Task to carry out
Look through the records below for the line holding "have := cell_writeWord_other". Write it out exactly, with each following line through the line holding "cursors a frame leaves alone. -/".

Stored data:

########################################

-- ==== Sys2Proof/Laws/Lines.lean ====
section
/-!
SUPPORT. What the delay lines and the cursors hold after a word write, a lane, a frame and a block (spec/20_memory.md R42,
R43; spec/40_delay_line.md R76 to R81).
-/

namespace Sys2Proof.Machine

/-! ### One cell -/

/-- R42, R43: a word written to an active cell is that cell's word. -/
theorem cell_writeWord_same {s : State} (hm : Memory.wf s.mem) {c i : Nat} (v : Word) (ha : s.active c i = true) :
    (s.setMem (s.mem.writeWord (cellAddr c i) v)).cell c i = some v := by
  unfold State.cell
  rw [active_setMem, if_pos ha, State.setMem_mem, readWord_writeWord_same hm]

/-- R43: a word write changes no other cell. -/
theorem cell_writeWord_other {s : State} {c i : Nat} (v : Word) (hi : i < 4294967296) {c' i' : Nat} (h :
    c' ≠ c ∨ i' ≠ i) :
    (s.setMem (s.mem.writeWord (cellAddr c i) v)).cell c' i' = s.cell c' i' := by
  unfold State.cell
  rw [active_setMem]
  split
  · next ha =>
    have h1 := (active_iff.1 ha).2
    have h2 := s.capacity.isLt
    rw [State.setMem_mem, readWord_writeWord_other _ _ (cellAddr_ne hi (by omega)
        (by rcases h with h | h; exact .inl (Ne.symm h); exact .inr (Ne.symm h)))]
  · rfl

/-- R110: the cell a lane writes. -/
theorem laneState_cell_same {s : State} (hm : Memory.wf s.mem) {c : Nat} (x : F32) (ha :
    s.active c (s.cursor c).toNat = true) :
  (laneState c x s).cell c (s.cursor c).toNat = some (attenuated (s.nanDraw + 6) x) := by
  have := cell_writeWord_same hm (attenuated (s.nanDraw + 6) x) ha
  unfold State.cell at this ⊢
  rw [laneState_active, laneState_mem]
  exact this

/-- R110: the cells a lane leaves alone. -/
theorem laneState_cell_other {s : State} {c : Nat} (x : F32) {c' i : Nat} (h : c' ≠ c ∨ i ≠ (s.cursor c).toNat) :
  (laneState c x s).cell c' i = s.cell c' i := by
  have hw := (s.cursor c).isLt
  have := cell_writeWord_other (s := s) (attenuated (s.nanDraw + 6) x) (i := (s.cursor c).toNat) (by omega) h
  unfold State.cell at this ⊢
  rw [laneState_active, laneState_mem]
  exact this

/-! ### A frame -/

theorem frameState_state (xs s) : (frameState xs s).state = s.state := by unfold frameState; split <;> simp
theorem frameState_channels (xs s) : (frameState xs s).channels = s.channels := by unfold frameState; split <;> simp
theorem frameState_capacity (xs s) : (frameState xs s).capacity = s.capacity := by unfold frameState; split <;> simp

theorem frameState_cursor (xs : List F32) {s : State} (hl : s.SessionLegal) (he : s.state = .enabled) (c : Nat) :
    ((frameState xs s).cursor c).toNat =
   if c < xs.length ∧ c < s.channels.toNat then ((s.cursor c).toNat + 1) % s.capacity.toNat else (s.cursor c).toNat := by
  unfold frameState
  split
  · rw [lanesState_cursor xs 0 _ c (by simpa using hl.wptr) (by have := hl.cap_lo; simp; omega)]
    simp
  · next hp =>
    rw [if_neg]
    rintro ⟨h1, h2⟩
    exact hp (processes_iff.2 ⟨he, by omega, by omega⟩)

theorem frameState_respOut (xs u) : (frameState xs u).respOut = u.respOut := by unfold frameState; split <;> simp
theorem frameState_badCmd (xs u) : (frameState xs u).badCmd = u.badCmd := by
  refine frameState_keeps (P := fun t => t.badCmd = u.badCmd) ?_ ?_ xs u rfl
  · intro s _ h; exact h
  · intro c x s _ _ h; rw [← h]; rfl

/-- The cursors a frame leaves alone. -/
theorem frameState_cursor_ge {xs s c} (h : xs.length ≤ c ∨ s.channels.toNat ≤ c) : (frameState xs s).cursor c =
    s.cursor c := by
  unfold frameState
  split
  · have key : ∀ (xs : List F32) (d : Nat) (u : State), (d + xs.length ≤ c ∨ u.channels.toNat ≤ c)
      → (lanesState d xs u).cursor c = u.cursor c := by
      intro xs
      induction xs with
      | nil => intro d u _; rfl
      | cons x xs ih =>
        intro d u hu
        rw [lanesState]
        rw [List.length_cons] at hu
        by_cases hd : d < u.channels.toNat
        · rw [if_pos hd, ih (d+1) _ (by rw [laneState_channels]; omega), laneState_cursor_other d x u (by omega)]
        · rw [if_neg hd, ih (d+1) _ (by omega)]
    rw [key xs 0 _ (by simpa using h)]; simp
  · rfl

/-- The bytes a frame leaves alone. -/
theorem frameState_readByte {xs s a} (h : ∀ d, d < xs.length → d < s.channels.toNat
    → a < cellAddr d (s.cursor d).toNat ∨ cellAddr d (s.cursor d).toNat + 4 ≤ a) :
   (frameState xs s).mem.readByte a = s.mem.readByte a := by
  unfold frameState
  split
  · rw [lanesState_readByte xs 0 (oscStep s) a (fun d _ h2 h3 => h d (by omega) h3)]; rw [oscStep_mem]
  · rfl

/-! ### A block -/

/-- R80: what the frames of a block do to the cursors. -/
theorem framesState_cursor {b : Nat} : ∀ (n : Nat) (xs : List F32) (s : State), s.SessionLegal → s.state = .enabled
    → xs.length = n * b → ∀ c, ((framesState b n xs s).cursor c).toNat =
        if c < b ∧ c < s.channels.toNat then ((s.cursor c).toNat + n) % s.capacity.toNat
        else (s.cursor c).toNat := by
  intro n
  induction n with
  | zero =>
    intro xs s hl he hx c
    simp only [framesState]
    split
    · next h => rw [Nat.add_zero, Nat.mod_eq_of_lt (hl.cursors c h.2)]
    · rfl
  | succ n ih =>
    intro xs s hl he hx c
    have e : (n + 1) * b = n * b + b := Nat.succ_mul n b
    rw [framesState, ih _ _ (sessionLegal_frameState hl _) (by rw [frameState_state, he])
        (by rw [List.length_drop]; omega), frameState_channels, frameState_capacity, frameState_cursor _ hl he,
        List.length_take, Nat.min_eq_left (by omega)]
    split
    · next h => simp only [Nat.mod_add_mod]; congr 1; omega
    · rfl

/-- R122(a), R123: frames that process nothing pass through. -/
theorem frames_passThrough {b : Nat} : ∀ (n : Nat) (xs : List F32) (s : State), s.processes b =
    false ∨ s.state ≠ .enabled → xs.length = n * b → frames b n xs s = .ok (s, xs) := by
  intro n
  induction n with
  | zero => intro xs s _ h; have : xs = [] := List.length_eq_zero_iff.1 (by omega); subst this; rfl
  | succ n ih =>
    intro xs s hs hx
    have e : (n + 1) * b = n * b + b := Nat.succ_mul n b
    have hp : s.processes (xs.take b).length = false := by
      rw [List.length_take, Nat.min_eq_left (by omega)]
      rcases hs with h | h
      · exact h
      · cases hq : s.processes b
        · rfl
        · exact absurd (processes_iff.1 hq).1 h
    simp only [frames, frame_off hp, ih (xs.drop b) s hs (by rw [List.length_drop]; omega), List.take_append_drop]

/-! ### Responses already out change nothing -/

theorem lane_respond (c : Nat) (x : F32) (s : State) (ws) : lane c x (s.respond ws) =
    (lane c x s).map (fun p => (p.1.respond ws, p.2)) := by
  have hpos : lanePosition c (s.respond ws) = lanePosition c s := rfl
  by_cases ha : s.active c (s.cursor c).toNat = true
  · cases hf : floorInt (lanePosition c s) with
    | none => rw [lane_none x ha hf, lane_none (s := s.respond ws) x ha hf]; rfl
    | some idx =>
      rw [lane_some x ha hf, lane_some (s := s.respond ws) x ha hf]
      have e1 : laneState c x (s.respond ws) = (laneState c x s).respond ws := rfl
      have e2 : laneResult c x (s.respond ws) idx = laneResult c x s idx := rfl
      rw [e1, e2]; rfl
  · rw [lane_inactive x ha, lane_inactive (s := s.respond ws) x ha]; rfl

theorem lanesFrom_respond (xs : List F32) (ws) : ∀ (c : Nat) (s : State), lanesFrom c xs (s.respond ws) =
    (lanesFrom c xs s).map (fun p => (p.1.respond ws, p.2)) := by
  induction xs with
  | nil => intro c s; rfl
  | cons x xs ih =>
    intro c s
    simp only [lanesFrom]
    by_cases hc : c < s.channels.toNat
    · rw [if_pos (show c < (s.respond ws).channels.toNat from hc), if_pos hc]; rw [lane_respond]
      cases h : lane c x s with
      | error f => rfl
      | ok p =>
        obtain ⟨s1, y⟩ := p
        simp only [Except.map]
        rw [ih]
        cases h2 : lanesFrom (c+1) xs s1 with
        | error f => rfl
        | ok p => rfl
    · rw [if_neg (show ¬ c < (s.respond ws).channels.toNat from hc), if_neg hc, ih]
      cases h2 : lanesFrom (c+1) xs s with
        | error f => rfl
        | ok p => rfl

theorem frame_respond (xs : List F32) (ws) (s : State) : frame xs (s.respond ws) =
    (frame xs s).map (fun p => (p.1.respond ws, p.2)) := by
  unfold frame
  rw [show (s.respond ws).processes xs.length = s.processes xs.length from rfl]
  split
  · rw [show oscStep (s.respond ws) = (oscStep s).respond ws from rfl, lanesFrom_respond]
  · rfl

theorem frames_respond {b : Nat} (ws) : ∀ (n : Nat) (xs : List F32)  (s : State), frames b n xs (s.respond ws) =
    (frames b n xs s).map (fun p => (p.1.respond ws, p.2)) := by
  intro n
  induction n with
  | zero => intro xs s; rfl
  | succ n ih =>
    intro xs s
    simp only [frames]
    rw [frame_respond]
    cases h : frame (xs.take b) s with
    | error f => rfl
    | ok p =>
      obtain ⟨s1, y⟩ := p
      simp only [Except.map]
      rw [ih]
      cases h2 : frames b n (xs.drop b) s1 with
      | error f => rfl
      | ok p => rfl

end Sys2Proof.Machine
end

########################################

Expected answer
  have := cell_writeWord_other (s := s) (attenuated (s.nanDraw + 6) x) (i := (s.cursor c).toNat) (by omega) h
  unfold State.cell at this ⊢
  rw [laneState_active, laneState_mem]
  exact this

/-! ### A frame -/

theorem frameState_state (xs s) : (frameState xs s).state = s.state := by unfold frameState; split <;> simp
theorem frameState_channels (xs s) : (frameState xs s).channels = s.channels := by unfold frameState; split <;> simp
theorem frameState_capacity (xs s) : (frameState xs s).capacity = s.capacity := by unfold frameState; split <;> simp

theorem frameState_cursor (xs : List F32) {s : State} (hl : s.SessionLegal) (he : s.state = .enabled) (c : Nat) :
    ((frameState xs s).cursor c).toNat =
   if c < xs.length ∧ c < s.channels.toNat then ((s.cursor c).toNat + 1) % s.capacity.toNat else (s.cursor c).toNat := by
  unfold frameState
  split
  · rw [lanesState_cursor xs 0 _ c (by simpa using hl.wptr) (by have := hl.cap_lo; simp; omega)]
    simp
  · next hp =>
    rw [if_neg]
    rintro ⟨h1, h2⟩
    exact hp (processes_iff.2 ⟨he, by omega, by omega⟩)

theorem frameState_respOut (xs u) : (frameState xs u).respOut = u.respOut := by unfold frameState; split <;> simp
theorem frameState_badCmd (xs u) : (frameState xs u).badCmd = u.badCmd := by
  refine frameState_keeps (P := fun t => t.badCmd = u.badCmd) ?_ ?_ xs u rfl
  · intro s _ h; exact h
  · intro c x s _ _ h; rw [← h]; rfl

/-- The cursors a frame leaves alone. -/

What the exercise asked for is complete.